Lok Sabha Constituencies
| PC. No | Constituency | Political Party | Elected Representative | Election |
| 34 | Lucknow | BJP | Rajnath Singh (Union Defence Minister) | 2024 Indian General Election |
| 35 | Mohanlalganj (SC) | SP | R. K. Chaudhary |

==== Legislative Assembly Constituencies ====

Vidhan Sabha Constituencies
| AC NO. | Constituency | Lok Sabha Constituency | Political Party | Elected Representative | Election |
| 168 | Malihabad (SC) | Mohanlalganj | BJP | Jai Devi | 2022 Uttar Pradesh Legislative Assembly Election |
| 169 | Bakshi Ka Talab | Mohanlalganj | BJP | Yogesh Shukla |
| 170 | Sarojini Nagar | Mohanlalganj | BJP | Rajeshwar Singh |
| 171 | Lucknow West | Lucknow | SP | Armaan Khan |
| 172 | Lucknow North | Lucknow | BJP | Neeraj Bora |
| 173 | Lucknow East | Lucknow | BJP | O. P. Srivastava | 2024 Uttar Pradesh Legislative Assembly Bye Election |
| 174 | Lucknow Central | Lucknow | SP | Ravidas Mehrotra | 2022 Uttar Pradesh Legislative Assembly Election |
| 175 | Lucknow Cantonment | Lucknow | BJP | Brajesh Pathak (Deputy Chief Minister) |
| 176 | Mohanlalganj (SC) | Mohanlalganj | BJP | Amresh Kumar |

==Demography==
According to the 2011 census Lucknow district has a population of 4,589,838, roughly equal to the nation of Georgia or the US state of Louisiana. This gives it a ranking of 31st in India (out of a total of 640). The district has a population density of 1815 PD/sqkm. Its population growth rate over the decade 2001-2011 was 25.79%. Lucknow has a sex ratio of 906 females for every 1000 males, and a literacy rate of 79.33%. 66.21% of the population lived in urban areas. Scheduled Castes made up 20.66% of the population.
According to the 2001 census Lucknow district had a population of 3,681,461.

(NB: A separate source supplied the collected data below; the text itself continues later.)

/-- The operations of ATOM (R56, R58). -/
def AtomOp.ofCode : Nat → Option AtomOp
  | 0 => some .add
  | 1 => some .min
  | 2 => some .max
  | 3 => some .and
  | 4 => some .or
  | 5 => some .xor
  | 6 => some .xchg
  | _ => none
def AtomOp.code : AtomOp → Nat
  | .add => 0
  | .min => 1
  | .max => 2
  | .and => 3
  | .or => 4
  | .xor => 5
  | .xchg => 6

/-- The conditions of the lane CMP and BSCMP (R58). -/
def IntCond.ofCode : Nat → Option IntCond
  | 0 => some .eq
  | 1 => some .ne
  | 2 => some .lt
  | 3 => some .le
  | 4 => some .gt
  | 5 => some .ge
  | _ => none
def IntCond.code : IntCond → Nat
  | .eq => 0
  | .ne => 1
  | .lt => 2
  | .le => 3
  | .gt => 4
  | .ge => 5

/-- The conditions of FCMP (R58). -/
def FloatCond.ofCode : Nat → Option FloatCond
  | 0 => some .eq
  | 1 => some .ne
  | 2 => some .lt
  | 3 => some .le
  | 4 => some .gt
  | 5 => some .ge
  | 6 => some .un
  | 7 => some .ord
  | _ => none
def FloatCond.code : FloatCond → Nat
  | .eq => 0
  | .ne => 1
  | .lt => 2
  | .le => 3
  | .gt => 4
  | .ge => 5
  | .un => 6
  | .ord => 7

/-- The operations of GRED and GSCAN (R58). -/
def RedOp.ofCode : Nat → Option RedOp
  | 0 => some .add
  | 1 => some .min
  | 2 => some .max
  | 3 => some .and
  | 4 => some .or
  | 5 => some .xor
  | _ => none
def RedOp.code : RedOp → Nat
  | .add => 0
  | .min => 1
  | .max => 2
  | .and => 3
  | .or => 4
  | .xor => 5

/-- The fields of a scalar word, under every format of R45 at once. -/
structure ScalarFields where
  op   : BitVec 7
  sd   : SReg
  sa   : SReg
  sb   : SReg
  fn   : BitVec 7
  imm  : BitVec 13
  q    : QReg
  neg  : Bool
  soff : BitVec 20
  size : BitVec 3
  off  : BitVec 10

/-- The fields of R45. -/
def scalarFields (w : ScalarBits) : ScalarFields :=
  { op := w.extractLsb' 25 7, sd := w.extractLsb' 19 6, sa := w.extractLsb' 13 6, sb := w.extractLsb' 7 6
    fn := w.extractLsb' 0 7, imm := w.extractLsb' 0 13, q := w.extractLsb' 21 4, neg := w.extractLsb' 20 1 == 1
    soff := w.extractLsb' 0 20, size := w.extractLsb' 10 3, off := w.extractLsb' 0 10 }

/-- A field that must be zero (R46). -/
def zeroIf (b : Bool) (i : Instr) : Except Reject Instr := if b then .ok i else .error .nonzeroField
/-- The function field must be 0 (R56). -/
def fn0 (f : ScalarFields) (i : Instr) : Except Reject Instr := if f.fn == 0 then .ok i else .error .badFunction
/-- A q-register destination, 0 to 14 (R46). -/
def qDest (x : SReg) (k : QReg → Except Reject Instr) : Except Reject Instr :=
  if x.toNat < 15 then k (x.setWidth 4) else .error .badQ
/-- A flag field: 0 to 11, or 63 for none (R181). -/
def flagged (x : SReg) (i : Instr) : Except Reject Instr :=
  if x.toNat ≤ 11 || x.toNat == 63 then .ok i else .error .badFlag

/-- Whether an opcode takes a second word (the SX format of R45, R55). -/
def isWide (w : ScalarBits) : Bool :=
  [0x18, 0x19, 0x1B, 0x34, 0x39].contains (w.extractLsb' 25 7).toNat

/-- The scalar instruction of a word and the word after it (R55, R56); `v` matters to the SX format alone. -/
def decodeScalar (w v : ScalarBits) : Except Reject Instr :=
  let f := scalarFields w
  match f.op.toNat with
  | 0x01 => fn0 f (.add f.sd f.sa f.sb)
  | 0x02 => fn0 f (.sub f.sd f.sa f.sb)
  | 0x03 => fn0 f (.mul f.sd f.sa f.sb)
  | 0x04 => if f.fn.toNat ≤ 1 then .ok (.mulh (f.fn == 1) f.sd f.sa f.sb) else .error .badFunction
  | 0x05 => if f.fn.toNat ≤ 1 then .ok (.div (f.fn == 1) f.sd f.sa f.sb) else .error .badFunction
  | 0x06 => if f.fn.toNat ≤ 1 then .ok (.rem (f.fn == 1) f.sd f.sa f.sb) else .error .badFunction
  | 0x07 => fn0 f (.and f.sd f.sa f.sb)
  | 0x08 => fn0 f (.or f.sd f.sa f.sb)
  | 0x09 => fn0 f (.xor f.sd f.sa f.sb)
  | 0x0A => fn0 f (.shl f.sd f.sa f.sb)
  | 0x0B => fn0 f (.shr f.sd f.sa f.sb)
  | 0x0C => fn0 f (.sar f.sd f.sa f.sb)
  | 0x0D => if f.fn.toNat ≤ 1 then .ok (.min (f.fn == 1) f.sd f.sa f.sb) else .error .badFunction
  | 0x0E => if f.fn.toNat ≤ 1 then .ok (.max (f.fn == 1) f.sd f.sa f.sb) else .error .badFunction
  | 0x0F => fn0 f (.bfx f.sd f.sa f.sb)
  | 0x10 => fn0 f (.bfi f.sd f.sa f.sb)
  | 0x11 => .ok (.addi f.sd f.sa f.imm)
  | 0x12 => .ok (.andi f.sd f.sa f.imm)
  | 0x13 => .ok (.ori f.sd f.sa f.imm)
  | 0x14 => .ok (.xori f.sd f.sa f.imm)
  | 0x15 => if f.imm.toNat < 64 then .ok (.shli f.sd f.sa (f.imm.setWidth 6)) else .error .nonzeroField
  | 0x16 => if f.imm.toNat < 64 then .ok (.shri f.sd f.sa (f.imm.setWidth 6)) else .error .nonzeroField
  | 0x17 => if f.imm.toNat < 64 then .ok (.sari f.sd f.sa (f.imm.setWidth 6)) else .error .nonzeroField
  | 0x18 => zeroIf (f.sa == 0 && f.imm == 0) (.movi f.sd v)
  | 0x19 => zeroIf (f.sa == 0 && f.imm == 0) (.movhi f.sd v)
  | 0x1A => match ScalarCond.ofCode f.fn.toNat with
    | some c => qDest f.sd fun q => .ok (.cmp c q f.sa f.sb)
    | none => .error .badFunction
  | 0x1B => match ScalarCond.ofCode f.imm.toNat with
    | some c => qDest f.sd fun q => .ok (.cmpi c q f.sa v)
    | none => .error .badFunction
  | 0x1C => match QFun.ofCode f.fn.toNat with
    | some c => qDest f.sd fun q =>
      if f.sa.toNat < 16 && f.sb.toNat < 16 && (!c.unary || f.sb == 0) then
        .ok (.qop c q (f.sa.setWidth 4) (f.sb.setWidth 4))
      else .error .nonzeroField
    | none => .error .badFunction
  | 0x1D => if f.fn.toNat < 16 then .ok (.sel f.sd (f.fn.setWidth 4) f.sa f.sb) else .error .badFunction
  | 0x1E =>
    if f.sb != 0 then .error .nonzeroField
    else
      match f.fn.toNat with
      | 0 => .ok (.popc f.sd f.sa)
      | 1 => .ok (.clz f.sd f.sa)
      | 2 => .ok (.ctz f.sd f.sa)
      | 3 => .ok (.brev f.sd f.sa)
      | _ => .error .badFunction
  | 0x20 =>
    match LoadSize.ofCode f.size.toNat with
    | some z => .ok (.ld z f.sd f.sa f.off)
    | none => .error .badSize
  | 0x21 =>
    match Size.ofCode f.size.toNat with
    | some z => .ok (.st z f.sd f.sa f.off)
    | none => .error .badSize
  | 0x22 =>
    match LoadSize.ofCode f.size.toNat with
    | some z => .ok (.lds z f.sd f.sa f.off)
    | none => .error .badSize
  | 0x23 =>
    match Size.ofCode f.size.toNat with
    | some z => .ok (.sts z f.sd f.sa f.off)
    | none => .error .badSize
  | 0x24 =>
    if f.sb != 0 then .error .nonzeroField
    else
      match Scope.ofCode (f.fn.toNat / 16), Size.ofCode (f.fn.toNat % 16) with
      | some sc, some z => .ok (.ldaq sc z f.sd f.sa)
      | _, _ => .error .badFunction
  | 0x25 =>
    if f.sb != 0 then .error .nonzeroField
    else
      match Scope.ofCode (f.fn.toNat / 16), Size.ofCode (f.fn.toNat % 16) with
      | some sc, some z => .ok (.strl sc z f.sd f.sa)
      | _, _ => .error .badFunction
  | 0x26 =>
    match Scope.ofCode (f.fn.toNat / 16), AtomOp.ofCode (f.fn.toNat % 16) with
    | some sc, some op => .ok (.atom op sc f.sd f.sa f.sb)
    | _, _ => .error .badFunction
  | 0x27 =>
    match Scope.ofCode (f.fn.toNat / 16) with
    | some sc => if f.fn.toNat % 16 = 0 then .ok (.cas sc f.sd f.sa f.sb) else .error .badFunction
    | none => .error .badFunction
  | 0x28 =>
    match Scope.ofCode (f.fn.toNat / 16) with
    | some sc =>
      if f.fn.toNat % 16 = 0 then zeroIf (f.sd == 0 && f.sa == 0 && f.sb == 0) (.fence sc) else .error .badFunction
    | none => .error .badFunction
  | 0x30 => .ok (.br f.q f.neg f.soff)
  | 0x31 => .ok (.call f.q f.neg f.soff)
  | 0x32 => zeroIf (f.soff == 0) (.ret f.q f.neg)
  | 0x33 => zeroIf (f.fn == 0 && f.sd == 0 && f.sb == 0) (.jmpr f.sa)
  | 0x34 => zeroIf (f.sd == 0 && decide (f.imm.toNat < 16)) (.lrun f.sa (f.imm.setWidth 4) v)
  | 0x35 => zeroIf (f.fn == 0 && f.sa == 0 && f.sb == 0) (.spop f.sd)
  | 0x36 => zeroIf (f.fn == 0 && f.sb == 0) (.lnch f.sd f.sa)
  | 0x37 => zeroIf (f.sa == 0) (.sget f.sd (f.imm.extractLsb' 8 5) (f.imm.extractLsb' 0 8))
  | 0x38 => zeroIf (f.sd == 0 && decide (f.imm.toNat / 4 = 8)) (.sset (f.imm.extractLsb' 0 2) f.sa)
  | 0x39 => zeroIf (f.sd == 0 && f.sa == 0 && f.imm == 0) (.mrst v)
  | 0x3A => zeroIf (f.sd == 0 && f.sa == 0 && f.sb == 0 && f.fn == 0) .sdone
  | 0x3B => zeroIf (f.sd == 0 && f.sa == 0 && f.sb == 0 && f.fn == 0) .nop
  | 0x40 => zeroIf (f.fn == 0 && f.sb == 0) (.cpy f.sd f.sa) >>= flagged f.sd
  | 0x41 => zeroIf (f.fn == 0 && f.sb == 0) (.gath f.sd f.sa) >>= flagged f.sd
  | 0x42 => zeroIf (f.fn == 0 && f.sb == 0) (.part f.sd f.sa) >>= flagged f.sd
  | 0x50 => zeroIf (f.fn == 0 && f.sb == 0) (.puts f.sd f.sa) >>= flagged f.sd
  | 0x51 => zeroIf (f.fn == 0 && f.sb == 0) (.get f.sd f.sa) >>= flagged f.sd
  | 0x52 => zeroIf (f.fn == 0 && f.sb == 0) (.fabricRadd f.sd f.sa) >>= flagged f.sd
  | 0x53 => zeroIf (f.fn == 0 && f.sb == 0) (.plcl f.sd f.sa) >>= flagged f.sd
  | 0x54 => fn0 f (.plcn f.sd f.sa f.sb)
  | 0x55 => fn0 f (.plwt f.sd f.sa f.sb)
  | 0x57 => fn0 f (.plcx f.sd f.sa f.sb)
  | 0x56 => fn0 f (.plval f.sd f.sa f.sb) >>= flagged f.sd
  | 0x58 =>
    zeroIf (f.sd == 0 && f.sa == 0)
      (if f.imm.extractLsb' 12 1 = 1 then .wflgNow (f.imm.extractLsb' 0 12) else .wflg (f.imm.extractLsb' 0 12))
  | 0x59 => zeroIf (f.fn == 0 && f.sd == 0) (.swini f.sa f.sb)
  | 0x5A => zeroIf (f.fn == 0 && f.sd == 0) (.swait f.sa f.sb)
  | 0x5B => fn0 f (.waita f.sd f.sa f.sb)
  | 0x5C => fn0 f (.sbara f.sd f.sa f.sb)
  | 0x5D => zeroIf (f.fn == 0 && f.sd == 0) (.sbarw f.sa f.sb)
  | 0x60 => fn0 f (.obres f.sd f.sa f.sb)
  | 0x61 => zeroIf (f.fn == 0 && f.sd == 0 && f.sb == 0) (.obrel f.sa)
  | 0x62 => zeroIf (f.fn == 0 && f.sd == 0) (.ctab f.sa f.sb)
  | 0x68 => zeroIf (f.sd == 0 && f.imm.extractLsb' 12 1 == 0) (.trap (f.imm.extractLsb' 0 12) f.sa)
  | 0x69 => zeroIf (f.sd == 0 && f.sa == 0 && f.sb == 0 && f.fn == 0) .eret
  | 0x6A => fn0 f (.trd f.sd f.sa f.sb)
  | 0x6B => fn0 f (.twr f.sd f.sa f.sb)
  | 0x6C => fn0 f (.tres f.sd f.sa f.sb)
  | 0x6E => fn0 f (.dump f.sd f.sa f.sb)
  | 0x6D => zeroIf (f.fn == 0 && f.sd == 0 && f.sb == 0) (.tkil f.sa)
  | _ => .error .reservedOpcode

Muskuraiye Aap Lucknow Main Hai

===Religion===

There is harmony between people of different religions in the city of Lucknow. The Lucknow Pact between the Indian National Congress and the Muslim League was agreed upon at the joint session of both parties in 1915. Religious institutions include Sankat Mochan Hanuman Temple, Sri Ramakrishna Math and Chandrika Devi Temple.

===Languages===

At the time of the 2011 Census of India, 89.15% of the population in the district reported Hindi, 7.56% Urdu and 1.56% Awadhi as their first language.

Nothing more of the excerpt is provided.